Aim of the exercise
The entries that follow include a run beginning at the line with "let reg : Word" and ending at the line with "16#64)).takeBranch (some reg)))"; restate that run word for word and leave the rest out.

Record extracts
----
/-- Every step keeps memory, its detection codes and the semaphores in canonical form: addresses strictly rising and no entry equal
to what an unlisted one reads as. -/
def Obligations.StepKeepsCanonical : Prop :=
  ∀ s s' : State, s.Canonical → step s = .next s' → s'.Canonical

/-- Scalar arithmetic, compares, moves and products: AluRegister, AluImmediate, CompareCountMove and Products together. -/
def Obligations.ScalarArithmetic : Prop := AluRegister ∧ AluImmediate ∧ CompareCountMove ∧ Products

/-- MFS and MTS, and the privilege faults of scalar instructions. Choices and readings of the model in it: log 55. -/
def Obligations.SpecialRegisterAccess : Prop := SpecialRegisters ∧ PrivilegeFaults

/-- B, BL, JR and JLR (R98, R99): the next instruction is the delay slot at PC + 8, the one after it stands at the target, and
BL and JLR write PC + 16 to their link register. -/
def Obligations.Branches : Prop :=
  (∀ (th : Thread) (tg : Word), (th.takeBranch (some tg)).pc = th.pc + 8#64
    ∧ (th.takeBranch (some tg)).delay = some { branch := th.pc, target := tg })
  ∧ ∀ (t : ThreadId) (cond : BitVec 4) (f : BitVec 52) (s : State), Fires s t cond true →
    let pc := (s.thr t.val).pc
    let rel : Word := pc + (f.extractLsb' 0 47).signExtend 64 * 8#64
    let reg : Word := (s.thr t.val).rg (Body.ra f)
    ThreadBy (.b t cond f) s t (fun th => th.takeBranch (some rel))
    ∧ ThreadBy (.bl t cond f) s t (fun th => (th.wg (Body.rd f) (pc + 16#64)).takeBranch (some rel))
    ∧ (Body.resR f = 0 → reg.toNat % 8 = 0 →
        ThreadBy (.jr t cond f) s t (fun th => th.takeBranch (some reg))
        ∧ ThreadBy (.jlr t cond f) s t (fun th => (th.wg (Body.rd f) (pc + 16#64)).takeBranch (some reg)))
    ∧ (Body.resR f = 0 → reg.toNat % 8 ≠ 0 →
        exec (.jr t cond f) s = .next ((s.fetch t.val).2.takeExc t.val { code := 8, xaddr := reg } (s.thr t.val).pos)
        ∧ exec (.jlr t cond f) s = .next ((s.fetch t.val).2.takeExc t.val { code := 8, xaddr := reg } (s.thr t.val).pos))

/-- Retirement with delay slots and block repeat, and RPT itself. -/
def Obligations.RetirementAndLoops : Prop := Retirement ∧ BlockRepeat

/-- Exception entry, skid and stop, system entry and the returns. -/
def Obligations.ExceptionsAndReturns : Prop := ExceptionEntry ∧ SkidAndStop ∧ SystemEntryAndReturn

/-- LD and SD past the data cache: memory of this module, register space, the host window and other modules. Choices and readings of the model in it: logs 33, 58. -/
def Obligations.PlainMemoryAccess : Prop := LoadsFromMemory ∧ StoresToMemory ∧ FarAccess

/-- LD and SD that hit the data cache, PRF and the cache operations. -/
def Obligations.CachesAndOperations : Prop := CachedAccess ∧ CacheOperations

/-- CACHE_FILL and LOAD_DATA_RETURNS (R70, R91, R114, R126, R507): a fill that no other miss waits behind writes the line that memory or
another module gave into its entry, with the waiting stores applied in order, and gives a load that joined it its value; a fill with
poison leaves the entry empty; no data, no fill. The oldest result under way from a pipe, memory or a semaphore is formed, sets its
flags, and is written once it is due. -/
def Obligations.FillsAndReturns : Prop :=
  (∀ (c : CoreId) (d : Bool) (e : Fin 48) (err : CacheErr) (s : State) (x : CEntry), s.centry c.val d e.val = x →
    let base (i : Nat) : Byte := match x.remote with
      | some l => (l.getD (i / 32) ([], false)).1.getD (i % 32) 0
      | none => s.byte (localOf (x.la * 256) + i)
    let whole : Prop := match x.remote with
      | some l => l.length = 8 ∧ ∀ g ∈ l, g.1.length = 32
      | none => x.awaits = false
    let poisoned : Prop := match x.remote with
      | some l => ∃ g ∈ l, g.2 = true
      | none => ∃ i, i < 8 ∧ s.bad (localOf (x.la * 256) / 32 + i) x.tag = true
    let still (t : Nat) : Prop := (s.thr t).pend = [] ∧ (s.thr t).excWait = none ∧ (s.thr t).far = []
    let r (s' : State) := s'.centry c.val d e.val
    let taken (s' : State) : Prop := (r s').valid = true ∧ (r s').inflight = false ∧ (r s').la = x.la
      ∧ (r s').dirty = decide (x.stores ≠ []) ∧ (r s').err = err
      ∧ (∀ i, i < 256 → lineByte (r s').data i = storesOver base x.stores i) ∧ MemOutside s s' 0 0
    (x.inflight = false ∨ (x.awaits = true ∧ x.remote = none) → exec (.cacheFill c d e err) s = .next s)
    ∧ (x.inflight = true → whole → ¬ poisoned → (s.core c.val).misses d = [] →
      (d = true → ∀ i, i < 16 → still (c.val * 16 + i)) →
      ∃ s', exec (.cacheFill c d e err) s = .next s' ∧ taken s' ∧ ∀ t, s'.thr t = s.thr t)
    ∧ (x.inflight = true → whole → ¬ poisoned → (s.core c.val).misses d = [] → d = true → ∀ (k : Fin 16) p rd w off size sx n,
      let t := c.val * 16 + k.val
      (∀ i, i < 16 → i ≠ k.val → still (c.val * 16 + i)) → (s.thr t).excWait = none → (s.thr t).far = [] →
      (s.thr t).pend = [p] → p.src = .line x.la off size sx n → p.writes = [.g rd w] → p.left ≠ 0 → size ∈ [1, 2, 4, 8] → off + size ≤ 256 →
      ∃ s' v, exec (.cacheFill c d e err) s = .next s' ∧ taken s' ∧ HoldsBytes v size sx (fun i => storesOver base (x.stores.take n) (off + i))
        ∧ s'.thr t = { s.thr t with pend := [{ p with src := .ready, writes := [.g rd v] }] } ∧ ∀ u, u ≠ t → s'.thr u = s.thr u)
    ∧ (x.inflight = true → whole → poisoned → (s.core c.val).misses d = [] → (d = true → ∀ i, i < 16 → still (c.val * 16 + i)) →
      ∃ s', exec (.cacheFill c d e err) s = .next s' ∧ (r s').valid = false ∧ (r s').inflight = false))
  ∧ (∀ (t : ThreadId) (s : State) (l r : List Pend) (p : Pend), (s.thr t.val).pend = l ++ p :: r → (∀ q ∈ l, s.returning t.val q = false) →
    (∀ q ∈ l ++ r, Pend.due q = false) → (s.thr t.val).excWait = none →
    ((s.thr t.val).sr.st.getLsbD 12 = false ∨ p.flags &&& (s.thr t.val).atrap = 0) →
    (p.src = .unit ∨ p.src = .load →
      (p.left ≠ 0 → ThreadBy (.loadDataReturns t) s t (fun th =>
        { th with aflags := th.aflags ||| p.flags, pend := l ++ { p with src := .ready } :: r }))
      ∧ (p.left = 0 → ThreadBy (.loadDataReturns t) s t (fun th =>
        { ({ th with aflags := th.aflags ||| p.flags } : Thread).apply p.writes with pend := l ++ r })))
    ∧ ∀ n rd w v a b, p.src = .sem n → p.writes = [.g rd w] → p.left = 0 → s.readReply = a ++ (t.val, n, v) :: b →
      (∀ q ∈ a, ¬ (q.1 = t.val ∧ q.2.1 = n)) → ∃ s', exec (.loadDataReturns t) s = .next s' ∧ SemOnly s s' t.val ∧ s'.readReply = a ++ b
        ∧ s'.thr t.val = { ({ s.thr t.val with aflags := (s.thr t.val).aflags ||| p.flags } : Thread).wg rd (v.zeroExtend 64) with pend := l ++ r })
  ∧ ∀ (t : ThreadId) (s : State), (∀ q ∈ (s.thr t.val).pend, s.returning t.val q = false) → exec (.loadDataReturns t) s = .next s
----
Answer for the task
    let reg : Word := (s.thr t.val).rg (Body.ra f)
    ThreadBy (.b t cond f) s t (fun th => th.takeBranch (some rel))
    ∧ ThreadBy (.bl t cond f) s t (fun th => (th.wg (Body.rd f) (pc + 16#64)).takeBranch (some rel))
    ∧ (Body.resR f = 0 → reg.toNat % 8 = 0 →
        ThreadBy (.jr t cond f) s t (fun th => th.takeBranch (some reg))
        ∧ ThreadBy (.jlr t cond f) s t (fun th => (th.wg (Body.rd f) (pc + 16#64)).takeBranch (some reg)))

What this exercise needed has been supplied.